Mustafa Suleyman, head of Microsoft’s AI division since last March, has sparked a fierce debate by asserting that content on the open web is available for anyone to copy and use freely, including scraping bots that feed systems to train AI models.
His remarks arrive amid ongoing legal battles accusing both Microsoft and its partner OpenAI of unlicensed use of copyrighted material in training their AI systems.
AI Scraping And the Fair Use Debate
During an Aspen Ideas Festival interview with CNBC, Suleyman stated there has been a long-standing assumption, dating back to the ’90s, that online content is like “freeware” and can be reused without restriction. This viewpoint, however, is at odds with U.S. copyright laws, which automatically shield created works.
The principle of fair use, a legal doctrine that permits limited use of copyrighted material without seeking permission, depends on various factors, including the purpose and nature of the use, portion used, and effect on the market value of the original work.
While some AI firms argue that using copyrighted content for training is allowed under fair use, the straightforward nature of Suleyman’s comments has drawn attention.
Suleyman did make an exception by noting that websites explicitly opting out of non-indexing scraping merit respect. This differentiation points to the issue’s complexity, as no universal consensus exists on the appropriate use of web content.
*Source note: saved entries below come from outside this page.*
/-- OWNER_ENROL installs the owner root or a roster of a higher serial; IDENTITY_ATTEST answers with the signed
identity statement; VAULT_RESEAL stages firmware, seals the seed for it, or replaces the seed; VAULT_REKEY
writes its journal, and its ranges advance until the new seed governs. (R365, R366, R369, R371, R372, R373,
R374) -/
def Obligations.OwnerAndVaultCommandsComplete : Prop :=
  ∀ (s u : State) (l : Launch) (inp : Bytes),
    (MailboxTakes 0x6010 (withOp 16 1 l) s inp u → u.lcs.state = .integrator → u.kvt.ownerFpr = none → signed l.env.sig = true →
      exec (.ownerEnrol l) s = .next (mailboxEnds 0x6010 (withOp 16 1 l) {}
        { u with kvt := { u.kvt with ownerFpr := some (sha256 (inp.take 2689)) } })) ∧
    (MailboxTakes 0x6010 (withOp 16 2 l) s inp u → u.kvt.ownerFpr.isSome = true →
      (u.lcs.state = .integrator ∨ u.lcs.state = .fielded) → signed l.env.sig = true → boundHere u (bytesAt inp 16 32) = true →
      u.kvt.rosterSerial < fld inp 8 8 →
      exec (.ownerEnrolRoster l) s = .next (mailboxEnds 0x6010 (withOp 16 2 l) {} (dropApprovals { u with kvt := { u.kvt with
        roster := (List.range (rosterCount inp)).map fun i => custodianOf (bytesAt inp (48 + 72 * i) 72)
        rosterSerial := fld inp 8 8 } }))) ∧
    (∀ t, MailboxTakes 0x6011 l s inp u → u.kvt.identity = true → u.kvt.signsNothing = false → wardenCalls 1 u = some t →
      let v : State := { t with freeCtr := t.freeCtr + 1 }
      exec (.identityAttest l) s = .next (mailboxEnds 0x6011 l
        { out := identityStatement v inp ++ identitySign v "MORILATIK-IDST-1" (identityStatement v inp) t.freeCtr } v)) ∧
    (MailboxTakes 0x6012 (withOp 16 1 l) s inp u →
      let old := if fld inp 0 4 = 0 then [] else u.kvt.fwBytes
      exec (.vaultResealStage l) s = .next (mailboxEnds 0x6012 (withOp 16 1 l) {} { u with kvt := { u.kvt with
        fwBytes := fit (fld inp 0 4) old ++ inp.drop 4 ++ old.drop (fld inp 0 4 + (inp.drop 4).length) } })) ∧
    (∀ ver mW mU v, MailboxTakes 0x6012 (withOp 16 2 l) s inp u → Config.bundleOf u.kvt.fwBytes = (ver, mW, mU) →
      u.kvt.fwBytes ≠ [] → signed l.env.bundle = true → signed l.env.sig = true → boundHere u (bytesAt inp 8 32) = true →
      bytesAt inp 40 48 = fit 48 mW → bytesAt inp 88 48 = fit 48 mU → u.kvt.fw.version ≤ ver → u.kvt.vs = some v →
      exec (.vaultResealCommit l) s = .next (mailboxEnds 0x6012 (withOp 16 2 l) {} { u with kvt := { u.kvt with
        fwNext := some { version := ver, mW := fit 48 mW, mU := fit 48 mU }
        reseal := some (measureOf (fit 48 mW) (fit 48 mU) (imageMeasure u), v) } })) ∧
    (∀ t, MailboxTakes 0x6012 (withOp 16 3 l) s inp u → signed l.env.sig = true → boundHere u (bytesAt inp 8 32) = true →
      bytesAt inp 40 48 = fit 48 u.kvt.fw.mW → bytesAt inp 88 48 = fit 48 u.kvt.fw.mU → wardenCalls 1 u = some t →
      exec (.vaultResealAbandon l) s = .next (mailboxEnds 0x6012 (withOp 16 3 l) {}
        (refreshHold (newSeed t.freeCtr (endRekey stAborted { t with freeCtr := t.freeCtr + 1 }))))) ∧
    (∀ t, MailboxTakes 0x6013 l s inp u → u.kvt.vs.isSome = true → u.kvt.rekey = none → wardenCalls 1 u = some t →
      let v : State := { t with freeCtr := t.freeCtr + 1 }
      exec (.vaultRekey l) s = .next (pumpN 4 (checkpoint { v with kvt := { v.kvt with
        rekey := some { seed := t.freeCtr, sealedFor := measureNow v, line := 0, path := some l.path }, rekeyLine := 0 } }))) ∧
    (∀ r, s.kvt.rekey = some r → s.tmp.locked = false → (s.pwr.state = .ready ∨ s.pwr.state = .run) →
      let line := (r.line / 262144 + 1) * 262144
      (line < 2 ^ 29 → exec .rekeyRangeDone s = .next (pump { s with kvt := { s.kvt with
        rekey := some { r with line := line }, rekeyLine := line } })) ∧
      (2 ^ 29 ≤ line → exec .rekeyRangeDone s = .next (pump (rekeyDone r stOk (finishRekey r.seed s)))))

/-- OPEN of a present card of a rostered custodian answers with its ID and roles; APPROVE keeps one more approval
and answers with its number; WITHDRAW removes an approval that nothing has reserved; CLOSE ends the card
session; STATUS lists the approvals; UNLOCK with the right lock number, no condition present and the approvals
it needs unlocks the module. (R147, R367, R368, R145, R408, R409) -/
def Obligations.CustodianCommandsComplete : Prop :=
  ∀ (s u : State) (l : Launch) (inp : Bytes),
    (∀ t r, MailboxTakes 0x6014 (withOp 16 1 l) s inp u →
      let p := portNo (launched 0x6014 (withOp 16 1 l))
      (cardPort u p).present = true → (cardPort u p).custodian = none → wardenCalls 1 u = some t →
      l.env.card.removed = false → l.env.card.answers = true → l.env.card.sigOk = true → l.env.card.verified = 1 →
      rosterEntry t l.env.card.custodian.toNat = some r →
      exec (.custodianSessionOpen l) s = .next (mailboxEnds 0x6014 (withOp 16 1 l)
        { out := leBytes 2 l.env.card.custodian.toNat ++ [r.roles] }
        (updPort p (fun x => { x with
            active := true, custodian := some l.env.card.custodian.toNat, roles := r.roles, openedAt := t.mtime, key := t.freeCtr })
          { t with freeCtr := t.freeCtr + 1 }))) ∧
    (∀ id, MailboxTakes 0x6014 (withOp 16 2 l) s inp u →
      let p := portNo (launched 0x6014 (withOp 16 2 l))
      let c := cardPort u p
      let wants := nbit (fld inp 66 2) 0
      let a : Approval := {
        number := u.cust.nextNumber, statement := inp.take 64, custodian := id, roles := c.roles, port := p
        expiry := u.mtime + 1000000000 * fld inp 64 2, component := if wants then l.env.card.component else none }
      c.custodian = some id → c.roles.getLsbD (b2n wants) = true → (addApproval a u.cust.approvals).length ≤ 16 →
      l.env.card.removed = false → l.env.card.answers = true → l.env.card.sigOk = true →
      (wants = true → l.env.card.component.isSome = true) →
      exec (.custodianSessionApprove l) s = .next (mailboxEnds 0x6014 (withOp 16 2 l) { out := leBytes 2 a.number }
        { u with cust := { u.cust with
            approvals := addApproval a u.cust.approvals, nextNumber := u.cust.nextNumber % 65535 + 1 } })) ∧
    (∀ a, MailboxTakes 0x6014 (withOp 16 3 l) s inp u → u.cust.approvals.find? (fun x => x.number == fld inp 0 2) = some a →
      a.reserved = false →
      exec (.custodianSessionWithdraw l) s = .next (mailboxEnds 0x6014 (withOp 16 3 l) {}
        (setApprovals (u.cust.approvals.filter fun x => x.number != a.number) u))) ∧
    (MailboxTakes 0x6014 (withOp 16 4 l) s inp u →
      exec (.custodianSessionClose l) s = .next (mailboxEnds 0x6014 (withOp 16 4 l) {}
        (updPort (portNo (launched 0x6014 (withOp 16 4 l))) closeCard u))) ∧
    (MailboxTakes 0x6014 (withOp 16 5 l) s inp u →
      exec (.custodianSessionStatus l) s = .next (mailboxEnds 0x6014 (withOp 16 5 l)
        { out := u.cust.approvals.flatMap (approvalBytes u.mtime) } u)) ∧
    (∀ a t, MailboxTakes 0x600D l s inp u →
      let v : State := { u with tmp := { u.tmp with active := l.env.tmpActive } }
      let st := opStatement (launched 0x600D l) 0xFFFF inp
      u.tmp.locked = true → u.lcs.state ≠ .scrapped → u.lcs.state ≠ .invalid → l.env.tmpActive = 0 → u.tmp.erased = false →
      fld inp 0 8 = u.tmp.lockSeq → reserveApprovals (unlockApprovals v) 0 st v = .inl (a, t) →
      let t2 : State := { t with tmp := { t.tmp with
        latched := 0, locked := false, erased := false, seedKilled := false, killRunning := false } }
      let t3 := if t2.ent.startupDone && !t2.ent.sourceFail then
        reseedMasks (instantiateAll (consumerInsts t2 1 ++ consumerInsts t2 2 ++ consumerInsts t2 3) t2) else t2
      exec (.unlock l) s = .next (mailboxEnds 0x600D l {} (settleApprovals true st
        (refreshHold (logEvent 0xB02 (leBytes 4 t.tmp.lockSeq ++ [0]) t3)))))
OpenAI has been proactive in securing content licensing deals with TIME magazine, The Atlantic and Vox Media, News Corp, and the Financial Times, reflecting a strategic shift towards more formalized content usage frameworks.
Robots.txt in the Spotlight
Suleyman mentioned the use of robots.txt, a mechanism known as Robots Exclusion Protocol which instructs search engines on how to handle their content. Suleyman noted that while robots.txt may express a preference not to be scraped, the legal enforceability of this file is still to be determined by future court decisions.
The Robots Exclusion Protocol recently became a focal point of debate, as the AI search provider Perplexity AI, which is backed by Amazon founder Jeff Bezos and Nvidia, appears to ignore it when feeding its AI with relevant data. Amazon Web Services (AWS) is investigating allegations that Perplexity AI has been conducting unauthorized web scraping using AWS infrastructure.
The inquiry aims to assess allegations of whether Perplexity AI has breached the Robots Exclusion Protocol by extracting data from websites that explicitly restrict such activities.
The AWS investigation commenced following reports that claim Perplexity AI replicates existing articles from major news outlets. Forbes recently called out Perplexity AI for allegedly replicating its content without due credit.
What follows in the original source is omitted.